The pitch-by-pitch college baseball dynasty sim. Build your roster through recruiting and the transfer portal, manage your lineup and pitching staff through a live at-bat sim, and chase a national championship in Omaha. Free. No paywalls on dynasty mode.
Every at-bat in every game plays out pitch by pitch. Counts build. Situations develop. You decide when to call for a bunt, when to send a runner, when to pull the pitcher. The game manages the contact — you manage the decisions. Managing a bullpen through a seven-game regional feels like actually doing it.
Careers run 20+ seasons with no forced endpoint. Program prestige, recruiting reputation, and conference standing all shift dynamically based on results. A dynasty actually feels like one — early seasons are a grind, later seasons are about defending what you built. The sim doesn't let you stay comfortable for long.
Every offseason you scout high school prospects and work the transfer portal. Every player has a position, class year, archetype, upside rating, and hometown. Roster construction is a real strategic decision — not just picking the highest-rated guy. Build for the long term or patch holes for a tournament run. Both have costs.
Full stat cards for every player. OPS, BABIP, K%, contact rate, hard-hit percentage, league percentile rankings — built to feel like the tools actual scouts and analysts use, not placeholder numbers. The player card has the depth of a real scouting report. You can actually evaluate your roster.
Coaching staff, AD pressure, job security, and program trajectory all run underneath the surface. Build something sustainable or chase short-term wins and face the consequences. One bad season starts the calls. Two bad seasons and the AD is making a change. The pressure builds the way it does in real life.
Regionals, super regionals, and the road to Omaha all play out in full.
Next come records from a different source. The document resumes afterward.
/-- Release a stage: none when it is not held, or held by the other side. -/
def ringRelease (s : State) (core k : Nat) (consumer : Bool) (st : Nat) (by_ : Option Nat) : Option State :=
  let r := s.ring core k
  if !r.valid || r.ns ≤ st || !r.held.getD st false || r.full.getD st false != consumer then none
  else
    let s := s.setRing core k fun r => { r with
      held := r.held.set st false, full := r.full.set st (!consumer),
      rel := (r.rel.filter fun e => e.1 != st) ++ (match by_ with | some h => [(st, h)] | none => []) }
    some (ringServe core k (!consumer) (ringWaiters s core k (!consumer)) s)

/-! ## Ring instructions (R403–R405) -/

/-- The lanes' destinations, all with one value. -/
def giveAll (s : State) (c : Ctx) (v : Nat) : State :=
  putAll s c.g.core c.g.slot (c.lanes.map fun e => c.put e.1 e.2 v)

/-- RACQ: acquire for the sub-gang, or wait slice by slice. -/
def racq (c : Ctx) (consumer : Bool) : Body :=
  if c.lanes.isEmpty then .done c.s
  else if c.isTask then trapFirst c .resv
  else
    let k := c.f.c.toNat
    let r := c.s.ring c.g.core k
    if !r.valid then trapFirst c .resv
    else
      match (if (ringWaiters c.s c.g.core k consumer).isEmpty then ringAcquire c.s c.g.core k consumer else none) with
      | some (s, st) =>
        let s := if consumer then c.lanes.foldl (fun s e => s.sees c.g.core c.g.slot e.1.pos e.2 (ringOps c.s c.g.core k st)) s else s
        .done (giveAll (s.link c.g.core) c (r.base + st * r.ssz))
      | none =>
        let subject := b2n consumer * 128 + k * 16 + r.next consumer
        .done (c.guarded.foldl (fun s p =>
          waitSlice s c p .ring subject c.f.d.toNat 1
            ((c.lanes.filter fun e => e.1.pos == p).map fun e => (e.2, .ring c.g.core k consumer))) c.s)

def execRacqP (f : Fields) (s : State) : Host.Outcome State Fault Refusal := issue (.racqP f) s fun c => racq c false
def execRacqC (f : Fields) (s : State) : Host.Outcome State Fault Refusal := issue (.racqC f) s fun c => racq c true

/-- RREL (R405). -/
def rrel (c : Ctx) (consumer : Bool) : Body :=
  match c.first with
  | none => .done c.s
  | some e =>
    if c.isTask then trapFirst c .resv
    else
      let k := c.f.c.toNat
      let r := c.s.ring c.g.core k
      let a := c.src e.1 e.2 c.f.a.toNat 1 7
      if !r.valid then trapFirst c .resv
      else if c.mustWait then .stall c.s
      else if a < r.base || (a - r.base) % r.ssz != 0 then trapFirst c .qproto
      else match ringRelease c.s c.g.core k consumer ((a - r.base) / r.ssz) none with
        | some s => .done s
        | none => trapFirst c .qproto

def execRrelP (f : Fields) (s : State) : Host.Outcome State Fault Refusal := issue (.rrelP f) s fun c => rrel c false
def execRrelC (f : Fields) (s : State) : Host.Outcome State Fault Refusal := issue (.rrelC f) s fun c => rrel c true

/-- Scratchpad bytes of the group of a gang (R199). -/
def groupScratch (s : State) (gid : Option Nat) : Nat :=
  match gid with
  | none => 0
  | some id =>
    match s.groups.find? fun g => g.gid == id with
    | none => 0
    | some g => match s.launches.find? fun l => l.lid == g.lid with
      | some l => fld (l.words.getD 2 0).toNat 18 0
      | none => 0

def execRinit (f : Fields) (s : State) : Host.Outcome State Fault Refusal :=
  issue (.rinit f) s fun c =>
    match c.first with
    | none => .done c.s
    | some e =>
      let k := c.f.c.toNat
      let base := c.src e.1 e.2 c.f.a.toNat 1 7
      let ssz := c.src e.1 e.2 c.f.b.toNat 1 7
      let ns := c.f.minor.toNat + 1
      let r := c.s.ring c.g.core k
      let busy := r.valid && (r.held.any id || c.s.waits.any fun w => match w.kind with
        | .ring core j _ => core == c.g.core && j == k
        | _ => false)
      if c.mustWait then .stall c.s
      else if c.isTask || base % 128 != 0 || ssz % 128 != 0 || ssz = 0 || busy || groupScratch c.s c.g.group < base + ns * ssz then
        trapFirst c .resv
      else .done (c.s.setRing c.g.core k fun _ =>
        ⟨true, base, ssz, ns, List.replicate ns false, List.replicate ns false, 0, 0, []⟩)

/-! ## Futures: instructions (R380–R382, R58) -/

/-- The handle that FWAIT, FTEST and FCANCEL name in a lane (R376). -/
def Ctx.handle (c : Ctx) (x : Slice) (l : Nat) : Nat :=
  if 16 ≤ c.f.c.toNat then (c.g.h.getD (c.f.c.toNat % 16) 0).toNat else c.src x l c.f.a.toNat 1 7

/-- A lane observes the completion of a live handle that is not running (R288, R357). -/
def seeHandle (c : Ctx) (s : State) (e : Slice × Nat) : State :=
  let h := c.handle e.1 e.2
  if handleLive s c.g.ctx h then (observeFut s h).sees c.g.core c.g.slot e.1.pos e.2 (opOfHandle s h) else s

/-- FWAIT: the status of a complete handle at once; slices with a running one end their segments. -/
def execFwait (f : Fields) (s : State) : Host.Outcome State Fault Refusal :=
  issue (.fwait f) s fun c =>
    let runs := fun (e : Slice × Nat) => handleRunning c.s c.g.ctx (c.handle e.1 e.2)
    let now := c.lanes.filter fun e => !runs e
    let s := putAll c.s c.g.core c.g.slot (now.map fun e => c.put e.1 e.2 (handleStatus c.s c.g.ctx (c.handle e.1 e.2)))
    let s := now.foldl (seeHandle c) s
    let s := if now.isEmpty then s else s.link c.g.core
    .done (c.guarded.foldl (fun s p =>
      match c.lanes.filter fun e => e.1.pos == p && runs e with
      | [] => s
      | e :: r => waitSlice s c p .fut (c.handle e.1 e.2) c.f.d.toNat 1
          ((e :: r).map fun e => (e.2, .futStatus (c.handle e.1 e.2)))) s)

def execFtest (f : Fields) (s : State) : Host.Outcome State Fault Refusal :=
  issue (.ftest f) s fun c =>
    let done := fun (e : Slice × Nat) => !handleRunning c.s c.g.ctx (c.handle e.1 e.2)
    let s := putAll c.s c.g.core c.g.slot (c.lanes.map fun e => c.put e.1 e.2 (b2n (done e)))
    let seen := c.lanes.filter done
    let s := seen.foldl (seeHandle c) s
    .done (if seen.isEmpty then s else s.link c.g.core)

/-- FCANCEL: the request reaches a live RUNNING operation at its next safe point (R360). -/
def execFcancel (f : Fields) (s : State) : Host.Outcome State Fault Refusal :=
  issue (.fcancel f) s fun c =>
    let hs := (c.lanes.map fun e => c.handle e.1 e.2).filter fun h => handleRunning c.s c.g.ctx h
    .done { c.s with ops := updAll (fun o => hs.contains o.handle) (fun o => { o with cancel := true }) c.s.ops }

/-- MOV (R100): a read of an h register whose future is RUNNING ends the segments of the slices that read it, and
the handle is delivered when the future completes (R358). -/
def execMov (f : Fields) (s : State) : Host.Outcome State Fault Refusal :=
  issue (.mov f) s fun c =>
    let a := c.f.a.toNat
    if 200 ≤ a && a < 216 then
      let h := (c.g.h.getD (a - 200) 0).toNat
      if handleRunning c.s c.g.ctx h then
        .done (c.guarded.foldl (fun s p =>
          waitSlice s c p .fut h c.f.d.toNat 1
            ((c.lanes.filter fun e => e.1.pos == p).map fun e => (e.2, .fut h))) c.s)
      else
        let s := giveAll c.s c h
        .done (if c.lanes.isEmpty then s else s.link c.g.core)
    else perLane c fun x l => c.nat x l .a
Every game matters. One bad weekend in a regional ends the season. The bracket is real and the stakes feel real. Making it to Omaha after five seasons of building a program from scratch is the payoff the game is designed around.
Full conference schedules across every division. Your program's reputation within its conference affects recruiting pull, scheduling strength, and tournament seeding. Conference rivals matter. Getting knocked around in conference play has real downstream consequences — on recruiting, on rankings, on the AD's patience.
My name is Finn Keating. I'm a college student based in Rhode Island and I build sports sim games by myself. No team. No publisher. No outside developers. Everything in Home Run Empire — the engine, the sim logic, the recruiting system, the at-bat sim, the design, the product — I built all of it.
Hardwood Empire was my first title. I launched it during March Madness 2026 and it hit #1 in App Store Sports and Simulation within 48 hours. I learned a lot from that launch — about what players actually want, about how to build a sim that feels deep without feeling overwhelming, about how to ship and market a game solo — and I applied everything I learned to this one.
Home Run Empire is a bigger, deeper game than Hardwood Empire. The live at-bat sim alone took longer to build than the entire first version of Hardwood. I'm launching it the same way — no paid acquisition, just the game and the community. If it's good enough, people will find it. That worked once. I think it works again.
Home Run Empire launches during the biggest week of the college baseball calendar — the national tournament in Omaha, Nebraska. Every game is on ESPN. The championship draws 3–4 million viewers. The launch is timed directly into it — the same strategy used for Hardwood Empire during March Madness 2026.
There is currently no college baseball GM sim on the App Store. Home Run Empire launches directly into that gap, on the biggest week of the college baseball calendar, backed by a developer who already executed this strategy once. Hardwood Empire hit #1 during March Madness 2026 using the same playbook: right game, right week.